To solve this problem, we analyze the motion of train A relative to train B. This simplifies the problem to a single object (A) moving towards a stationary target (B).

Let the frame of reference be fixed to train B. The initial velocity of train A relative to train B is:

$$v_{rel, i} = v_1 - v_2$$

Since $v_1 > v_2$, train A is approaching train B.
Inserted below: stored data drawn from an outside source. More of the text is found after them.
/-- The first word of an instruction: the select code of an operation (R118), the first header byte of a profile A
frame (R91), the first bit of a profile B bit string (R105). -/
def Instr.firstByte : Instr → Byte
  | .reset => 0x00
  | .config _ => 0x01
  | .submit _ _ => 0x02
  | .rxBytes _ => 0x03
  | .tick _ _ => 0x04
  | .shutdown => 0x05
  | .statsRead => 0x06
  | .crc16Table => 0x10
  | .crc16 _ => 0x11
  | .crc16Verify _ _ => 0x12
  | .crc32Rem _ => 0x13
  | .crc32Check _ => 0x14
  | .crc32Gen _ => 0x15
  | .frameEncode _ _ _ _ _ => 0x20
  | .frameDecode _ => 0x21
  | .bframeEncode _ _ _ => 0x22
  | .bframeCheck _ => 0x23
  | .seqAlloc _ => 0x30
  | .seqDist _ _ => 0x31
  | .seqNewer _ _ => 0x32
  | .seqAccept _ _ => 0x33
  | .winPush _ _ _ _ => 0x34
  | .winCover _ _ => 0x35
  | .winSlide _ _ => 0x36
  | .winClear _ => 0x37
  | .swStart _ _ => 0x40
  | .swAck _ _ => 0x41
  | .swTimeout _ => 0x42
  | .gbnAdmit _ _ => 0x48
  | .gbnAck _ _ => 0x49
  | .gbnTimeout _ => 0x4A
  | .macSend _ _ _ => 0x50
  | .nodeAcks => 0x60
  | .nodeTimers => 0x61
  | .nodeAdmit => 0x62
  | .nodeRx => 0x63
  | .nodeRxFrame _ => 0x64
  | .nodeRxData _ => 0x65
  | .data src _ _ _ | .ack src _ _ | .ackWithPayload src _ _ _ | .unknownType src _ _ _ _ => src
  | .bframe addr _ _ _ => boolByte (addr.toNat.testBit 1)

/-! ### The table's words -/

/-- How many zero bytes stand above the bits a table row gives: for an operation more than any operands of zeros take
(a configuration record takes 16); for a profile A header exactly the payload that its length byte announces. -/
def padLength (nbits w : Nat) : Nat := if nbits ≤ 8 then 24 else w % 256

/-- The format of a row, told from the number of bits the table gives it: 8 for an operation, at most 40 for the header
value H of R119, more for a profile B bit string (log 3). -/
def tableFormat (nbits : Nat) : Format := if nbits ≤ 8 then .op else if nbits ≤ 40 then .aFrame else .bFrame

/-- The bytes of an instruction whose bits are w, as the table numbers them, with zeros above: an operation's select
code; H with `src` in its highest byte (R119); a profile B bit string with its first bit highest (R105). -/
def tableBytes (nbits w : Nat) : Bytes :=
  match tableFormat nbits with
  | .op => BitVec.ofNat 8 w :: List.replicate (padLength nbits w) 0
  | .aFrame =>
    [BitVec.ofNat 8 (w >>> 32), BitVec.ofNat 8 (w >>> 24), BitVec.ofNat 8 (w >>> 16), BitVec.ofNat 8 (w >>> 8),
      BitVec.ofNat 8 w] ++ List.replicate (padLength nbits w) 0
  | .bFrame => (binW nbits w).map boolByte

/-- The instruction the decoder reads from a table row's word. -/
def decodeTableWord (nbits w : Nat) : Option Instr :=
  match decode (tableFormat nbits) (tableBytes nbits w) with
  | .ok i => some i
  | .error _ => none

end Sys2Proof
end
The acceleration of train A relative to train B is:

$$a_{rel} = a_A - a_B$$

Train A has a constant deceleration of magnitude $a$, so $a_A = -a$. Train B moves at a constant velocity, so $a_B = 0$.

$$a_{rel} = -a$$

The initial separation distance is $s$. To avoid a collision, train A must reduce its relative velocity to zero before or exactly when it has covered the initial separation distance $s$. The minimum deceleration occurs at the critical condition where the final relative velocity becomes zero precisely after covering the distance $s$.

$$v_{rel, f} = 0$$

We use the time-independent kinematic equation relating displacement, initial velocity, final velocity, and acceleration:

$$v_f^2 = v_i^2 + 2 a \Delta x$$

Applying this to the relative motion:

$$v_{rel, f}^2 = v_{rel, i}^2 + 2 a_{rel} s$$

Substituting the relative quantities into the equation:

$$0^2 = (v_1 - v_2)^2 + 2(-a)s$$

Now, we solve for the deceleration $a$:

$$0 = (v_1 - v_2)^2 - 2as$$ $$2as = (v_1 - v_2)^2$$ $$a = \frac{(v_1 - v_2)^2}{2s}$$

This value represents the minimum magnitude of deceleration required to prevent a collision. Therefore, the deceleration $a$ must be at least this large.